◆ Task directions: Search the material for the string "draw" and copy each line where it occurs.

◆ Data for analysis:
┄┄┄┄┄┄

-- ==== Sys2Proof/Machine/Step.lean ====
section
/-! DEFINITION. One step: the next event reaches the block and has its whole effect (20_memory.md R33, R35). -/

namespace Sys2Proof.Machine

/-- Take the next event. With none left the block stays idle and nothing changes (10_state.md R24; log 8). -/
def step (s : State) : Host.Outcome State Fault Refusal :=
  match s.events with
  | [] => .next s
  | e :: rest => runEvent e (s.setEvents rest)

/-- `s` with the command of a word of the opcode table as the next event. The block fetches nothing (R11): the host
hands a command over, and this stands for it (log 7). -/
def State.withFetchWord (s : State) (nbits w : Nat) : State :=
  s.setEvents (.command (tableBytes nbits w) :: s.events)

end Sys2Proof.Machine
end

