/-- Settles O46: the OK answer tells that the command commits, so the reset finds the draw in NV and rebuilds from it. -/
theorem interruptedPersistLeavesAnyImage : Obligations.InterruptedPersistLeavesAnyImage := by
  intro s u C i draw cold v rest hs hd hm hx hr
  obtain ⟨m, hp, -⟩ := commandPlan_commit_of_ok hd hm hx hr
  refine ⟨_, step_cut hs (cutNv_insidePersist hp draw), fun a => nvRead_nvImage _ a, rfl, fun a => ?_⟩
  rw [regRead_runReset, State.setNv_nv, nvRead_nvImage]

end Sys2Proof.Machine

/-! ## The other statements, across the families -/

namespace Sys2Proof

/-! ### Encoding and decoding undo each other (R41 to R46) -/

section Formats

variable {mk : Byte → Byte → Byte → List Byte → Instr} {mkI : List Byte → Instr} {data id rest : List Byte}
  {op : Byte} {i : Instr}

theorem decodeS_lengthByte (h : data.length ≤ 20) (a b c : Byte) :
    decodeS mk (a :: b :: c :: lengthByte data :: data) = .ok (mk a b c data) := by
  have hn : (lengthByte data).toNat = data.length := lengthByte_toNat (by omega)
  exact decodeS_of_le_maxLen hn.symm (hn ▸ h)

theorem decodeI_lengthByte (h : id.length ≤ 255) : decodeI mkI (lengthByte id :: id) = .ok (mkI id) :=
  decodeI_of_length_eq (lengthByte_toNat h).symm

/-- What a format-S decoder accepts is the encoding of what it answers. -/
theorem encode_of_decodeS (henc : ∀ a b c data, encode (mk a b c data) = op :: a :: b :: c :: lengthByte data :: data)
    (hwf : ∀ a b c data, (mk a b c data).wellFormed = decide (data.length ≤ Config.scrMaxLen))
    (h : decodeS mk rest = .ok i) : encode i = op :: rest ∧ i.wellFormed = true := by
  obtain ⟨a, b, c, n, data, rfl, hlen, hn, rfl⟩ := decodeS_ok h
  exact ⟨by rw [henc, lengthByte_eq hlen], by rw [hwf, hlen]; exact decide_eq_true hn⟩

/-- What a format-I decoder accepts is the encoding of what it answers. -/
theorem encode_of_decodeI (henc : ∀ id, encode (mkI id) = op :: lengthByte id :: id)
    (hwf : ∀ id, (mkI id).wellFormed = decide (id.length ≤ 255))
    (h : decodeI mkI rest = .ok i) : encode i = op :: rest ∧ i.wellFormed = true := by
  obtain ⟨idlen, id, rfl, hlen, rfl⟩ := decodeI_ok h
  exact ⟨by rw [henc, lengthByte_eq hlen], by rw [hwf, hlen]; exact decide_eq_true (by omega)⟩

end Formats

/-- Settles O1: the opcode selects the format's decoder, and the length byte says the length of the list after it. -/
theorem decodeOfEncode : Obligations.DecodeOfEncode := by
  intro i h
  cases i with
  | scr a b c data | dsc a b c data => exact decodeS_lengthByte (of_decide_eq_true h) a b c
  | rwr id | rer id | rpo id => exact decodeI_lengthByte (of_decide_eq_true h)
  | rct | rrd index => rfl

┄┄┄┄┄┄

◆ Output of the exercise:
/-- Settles O46: the OK answer tells that the command commits, so the reset finds the draw in NV and rebuilds from it. -/
  intro s u C i draw cold v rest hs hd hm hx hr
  refine ⟨_, step_cut hs (cutNv_insidePersist hp draw), fun a => nvRead_nvImage _ a, rfl, fun a => ?_⟩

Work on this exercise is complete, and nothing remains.